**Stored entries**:
-*-*-

/-! ### DISPATCH, modes 0 and 2 (R145 to R152, R155) -/

/-- A DISPATCH that R139, R144 or R152 excludes. -/
def dispatchBad : OpCheck := fun s o =>
  let t := opCount o
  let k := opBits o 2 31 27
  let row := stride64 (dispRow o)
  if (opIn o).isNone then some 177
  else if t = 0 ∨ 1024 < t ∨ k = 0 ∨ 16 < k ∨ opBits o 2 15 0 = 0 ∨ opBits o 2 15 0 % 32 ≠ 0 ∨ dispMode o = 3 then some 152
  else if bufFits s (opBits o 1 63 32) (t * row) = false ∨ bufFits s (opBits o 1 31 0) (8 * k * t) = false then some 134
  else if dispMode o = 1 then
    (let w := opBits o 2 23 16
     if opBits o 2 26 24 = 0 ∨ 4 < opBits o 2 26 24 ∨ w = 0 ∨ 32 < w then some 152
     else if opBits o 4 31 28 ≠ 0 ∨ bufFits s (opBits o 4 31 0) (256 * w * row) = false then some 134 else none)
  else if bufFits s (opBits o 3 31 0) (8 * k * t) = false then some 134
  else none

/-- The parked copies of an overflow region as the open phase leaves them so far. -/
def parkedNow (s : State) (h : Nat) : List Copy := ((aget s.ce.pend.parked h).orElse fun _ => aget s.ce.parkedAt h).getD []

/-- The parked copies of a DISPATCH's overflow region: those that an overflow slot sends, and those that stay parked (R150). -/
def overflowSplit (s : State) (o : OpSt) : List Copy × List Copy :=
  let h := opBits o 3 63 32
  if h = noHandle then ([], []) else if opFlag o 2 then overflowSlot (dispQuota s o) (parkedNow s h) [] else ([], parkedNow s h)

/-- The flags that DISPATCH sets in a route result (R140). -/
def routeFlags (q : List Tentative) (rr : List Byte) (fresh : List Copy) : List Byte :=
  (List.zipWith (fun (e : List Byte) (c : Copy) =>
    e.take 2 ++ [BitVec.ofNat 8 (b2n c.parked + 2 * b2n c.here + 4 * b2n (aheadOf q c).isSome)] ++ e.drop 3)
    (chunksOf 8 fresh.length rr) fresh).flatten

/-- The local copies' receive-list entries. -/
def localArrivals (s : State) (o : OpSt) (final : List Copy) : List Arrival :=
  (final.filter (·.here)).foldl (fun l c =>
    insArrival { pos := rxPos (placeCount s) (dispQuota s o) c.slot (ownPlace s).toNat c.n, token := c.token, ahead := false,
                 over_ := decide (dispQuota s o ≤ c.n), slot := c.slot, n := c.n, beam := none } l) []

/-- Writes the local copies to this place's own receive buffer (R146). -/
def stageLocal (o : OpSt) (final : List Copy) (s : State) : State :=
  (final.filter (·.here)).foldl (fun t c =>
    stage (opBits o 4 63 32) (rxPos (placeCount s) (dispQuota s o) c.slot (ownPlace s).toNat c.n * stride64 (dispRow o)) c.data t) s

/-- Sends the markers of the tentative records that it resolves and then the records. -/
def sendDispatch (k : Nat) (q : List Tentative) (final : List Copy) (s : State) : State :=
  let marks := q.map fun e => (e.beam, aheadMarker s q final e)
  let recs := (dispatchGroups q final).map fun g => ((g.head?.map (·.beam)).getD 0, dispatchBytes s g)
  (marks ++ recs).foldl (fun t e => sendRecord k e.1 0 e.2 t) s

/-- DISPATCH with its copies formed: `sent` from the overflow list, `stay` still parked, `fresh` new. -/
def dispatchCopies (k : Nat) (o : OpSt) (rr : List Byte) (sent stay fresh : List Copy) (s : State) : Res :=
  let h := opBits o 3 63 32
  let parked := fresh.filter (·.parked)
  let final := sent ++ fresh.filter fun c => !c.parked
  let all := stay ++ parked
  if parked ≠ [] ∧ h = noHandle then .error 150
  else
    let p := s.ce.pend
    let rl := opBits o 4 31 0
    let s1 := { s with ce := { s.ce with pend := { p with
      parked := if h = noHandle then p.parked else aput p.parked h all
      fresh := p.fresh + parked.length
      disp := aput p.disp (opBits o 3 31 0) ((sent ++ fresh).map fun c => { c with data := [] })
      lists := aput p.lists rl (localArrivals s o final) } } }
    if h ≠ noHandle ∧ overflowSize s h < overflowUse { s1 with ce := { s1.ce with parkedAt := aput s.ce.parkedAt h all } } h then .error 150
    else
      let n := 8 * (opBits o 2 31 27 * opCount o)
      let s2 := stage (opBits o 1 31 0) 0 (routeFlags (startedAhead o s) rr fresh) s1
      let s3 := stage (opBits o 3 31 0) 0 (leBytes n (Config.freeValue (8 * n) s.fresh).toNat) { s2 with fresh := s2.fresh + 1 }
      let s4 := sendDispatch k (startedAhead o s) final (stageLocal o final s3)
      .ok (opFinal k (if dispMode o = 2 then { s4 with ce := { s4.ce with queue := s4.ce.queue.filter (·.started) } } else s4))

/-- What a DISPATCH reads: its rows and its route results. -/
def dispInputs (o : OpSt) : List (Nat × Nat) :=
  [(opBits o 1 63 32, opCount o * stride64 (dispRow o)), (opBits o 1 31 0, 8 * (opBits o 2 31 27 * opCount o))]

/-- DISPATCH in mode 0 or 2. -/
def dispatchPlain (k : Nat) (o : OpSt) (s : State) : Res :=
  withInputs (dispInputs o) (fun ins u =>
    let h := opBits o 3 63 32
    let t0 := countInputs (dispInputs o) u
    let t := if h ≠ noHandle ∧ opFlag o 2 = true then overflowRead h t0 else t0
    let rr := nth ins 1 []
    match (if h ≠ noHandle ∧ opFlag o 2 = true then overflowPoison t h else none) with
    | some w => .ok (uncorrContained srcCluster w t)
    | none =>
    let ov := overflowSplit t o
    match formCopies t o (nth ins 0 []) (choices (opCount o) (opBits o 2 31 27) rr) [] with
    | .error e => .error e
    | .ok fresh => dispatchCopies k o rr ov.1 ov.2 fresh t) s

/-! ### Run-ahead dispatch (R151 to R154) -/

/-- The four predictions of a predictor record. -/
def predictions (s : State) (i : Nat) : Option (List Nat) :=
  (((s.img.image.map fun m : Image => m.predictor).getD [])[i]?).map fun w => (List.range 4).map fun j => bits w.toNat (16 * j + 15) (16 * j)

/-- Appends the entries of a list that are not yet there. -/
def addNew (l : List Nat) : List Nat → List Nat
  | [] => l
  | x :: r => addNew (if x = 0xFFFF ∨ l.contains x then l else l ++ [x]) r

/-- The predicted set of a token whose experts are given in rank order: at most `r` experts (R151). -/
def predictedSet (s : State) (o : OpSt) : List Nat → List Nat → Except Nat (List Nat)
  | [], acc => .ok (acc.take (opBits o 2 26 24))
  | e :: l, acc =>
    match predictions s (opBits o 4 63 32 + e) with
    | none => .error 151
    | some p => predictedSet s o l (addNew acc p)

/-- The predicted copies to other places of tokens, in queue order: token, placement entry, record. -/
def predictedCopies (s : State) (o : OpSt) (ch : List Chosen) : List Nat → Except Nat (List (Nat × Nat × PlaceRec))
  | [] => .ok []
  | t :: r =>
    match predictedSet s o ((ch.filter fun c => c.token == t).map (·.expert)) [], predictedCopies s o ch r with
    | .ok es, .ok l =>
      let base := opBits o 2 63 48
      let ps := es.map fun e => if e < opBits o 2 47 32 then (placeRec s (base + e)).map fun p => (t, base + e, p) else none
      if ps.any (·.isNone) then .error 144 else .ok ((ps.filterMap id).filter (fun x => !x.2.2.here) ++ l)
    | .error e, _ => .error e
    | _, .error e => .error e

/-- The tentative records, at most W on a beam; the window entry is the position in the beam's queue (R153). -/
def tentatives (s : State) (o : OpSt) (tok : List Byte) : List (Nat × Nat × PlaceRec) → List Tentative → List Tentative
  | [], q => q
  | x :: r, q =>
    let b := x.2.2.beam
    let n := (q.filter fun e => e.beam == b).length
    tentatives s o tok r (if n < opBits o 2 23 16 then
      q ++ [{ beam := b, entry := n, serial := s.ctl.serial + 1, token := x.1, place := x.2.1, started := false
              flits := recordFlits 0 (attempt4 s) true
                (mkHead 0x02 1 x.1 (ownPlace s).toNat n (slotField x.2.2.slot 63) ++ tokenRow o tok x.1) }] else q)

/-- The window area that a mode 1 DISPATCH opens for inbound records (R154). -/
def windowArea (o : OpSt) : Nat × Nat × Nat := (opBits o 4 31 0, opBits o 2 23 16, dispRow o)

/-- A mode 1 DISPATCH acts: the predictor is enabled and ra_disable is 0 (R153). -/
def aheadOn (s : State) : Bool := s.ctl.runAhead && !s.ce.raDisable

/-- DISPATCH in mode 1: it opens its windows and, when it acts, queues the tentative records; it is done at once. -/
def dispatchAhead (k : Nat) (o : OpSt) (s : State) : Res :=
  let opened (t : State) : State := { t with ce := { t.ce with area := some (windowArea o) } }
  if aheadOn s = false then .ok (opFinal k (opened s))
  else
    withInputs (dispInputs o) (fun ins u =>
      let t := countInputs (dispInputs o) u
      match predictedCopies t o (choices (opCount o) (opBits o 2 31 27) (nth ins 1 [])) (List.range (opCount o)) with
      | .error e => .error e
      | .ok l => .ok (opFinal k (opened { t with ce := { t.ce with queue := t.ce.queue ++ tentatives t o (nth ins 0 []) l [] } }))) s

/-- DISPATCH. -/
def execDispatch (k : Nat) (s : State) : Host.Outcome State Fault Refusal :=
  opRow 0x20 k dispatchBad (fun k o t => if dispMode o = 1 then dispatchAhead k o t else dispatchPlain k o t) s

/-! ### Records of a dispatch -/

/-- A DISPATCH of mode 0 or 2 receives dispatch records and markers. -/
def takesDispatch (o : OpSt) : Bool := opCode o == 0x20 && dispMode o != 1

/-- DISPATCH_RECORD: its copies are written at their receive positions at the commit (R148). -/
def execDispatchRecord (b : Beam) (k : Nat) (s : State) : Host.Outcome State Fault Refusal :=
  recordRow b 0x01 k .contribution takesDispatch (fun _ => 0) (fun o => 16 + dispRow o)
    (fun _ a r t => .ok (admitRec k b a .contribution r (r.drop 16) 0 t)) s

/-- The window area in force: that of an issued mode 1 DISPATCH, or the one that stays open until the dispatch phase commits. DESIGN CHOICE (log
entry 209): a tentative record carries no serial, so one that arrives while the area of an earlier layer is open enters that area. -/
def areaNow (s : State) (k : Nat) : Option (Nat × Nat × Nat) :=
  match s.ctl.ops[k]? with
  | some o => if s.ctl.phase = 4 ∧ opCode o = 0x20 ∧ dispMode o = 1 then some (windowArea o) else s.ce.area
  | none => s.ce.area

/-- A tentative record enters its window entry; entries of an earlier attempt on its beam are discarded (R154, R156). -/
def windowEnter (b : Beam) (a : Nat × Nat × Nat) (att : BitVec 4) (r : List Byte) (s : State) : Res :=
  let e := hdEntry r
  let data := r.drop 16
  match bufLoc s a.1 ((b.val * a.2.1 + e) * stride64 a.2.2) a.2.2 with
  | some (.staging x) =>
    if a.2.1 ≤ e then .error 154
    else
      let keep := s.ce.window.filter fun w => w.beam != b || (w.attempt == att && w.entry != e)
      .ok { s with ce := { s.ce with
        staging := s.ce.staging.writeN x data
        window := keep ++ [{ beam := b, entry := e, attempt := att, token := hdToken r, source := hdSource r, addr := x, data := data,
                             resolved := none }] } }
  | _ => .error 154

-*-*-

**Work task**: Look above for the line holding "commit (R148). -/" and the line holding "staging := s.ce.staging.writeN x data". Retype both, and every line between them, word for word and nothing else.

**Response to this exercise**:
/-- DISPATCH_RECORD: its copies are written at their receive positions at the commit (R148). -/
def execDispatchRecord (b : Beam) (k : Nat) (s : State) : Host.Outcome State Fault Refusal :=
  recordRow b 0x01 k .contribution takesDispatch (fun _ => 0) (fun o => 16 + dispRow o)
    (fun _ a r t => .ok (admitRec k b a .contribution r (r.drop 16) 0 t)) s

/-- The window area in force: that of an issued mode 1 DISPATCH, or the one that stays open until the dispatch phase commits. DESIGN CHOICE (log
entry 209): a tentative record carries no serial, so one that arrives while the area of an earlier layer is open enters that area. -/
def areaNow (s : State) (k : Nat) : Option (Nat × Nat × Nat) :=
  match s.ctl.ops[k]? with
  | some o => if s.ctl.phase = 4 ∧ opCode o = 0x20 ∧ dispMode o = 1 then some (windowArea o) else s.ce.area
  | none => s.ce.area

/-- A tentative record enters its window entry; entries of an earlier attempt on its beam are discarded (R154, R156). -/
def windowEnter (b : Beam) (a : Nat × Nat × Nat) (att : BitVec 4) (r : List Byte) (s : State) : Res :=
  let e := hdEntry r
  let data := r.drop 16
  match bufLoc s a.1 ((b.val * a.2.1 + e) * stride64 a.2.2) a.2.2 with
  | some (.staging x) =>
    if a.2.1 ≤ e then .error 154
    else
      let keep := s.ce.window.filter fun w => w.beam != b || (w.attempt == att && w.entry != e)
      .ok { s with ce := { s.ce with
        staging := s.ce.staging.writeN x data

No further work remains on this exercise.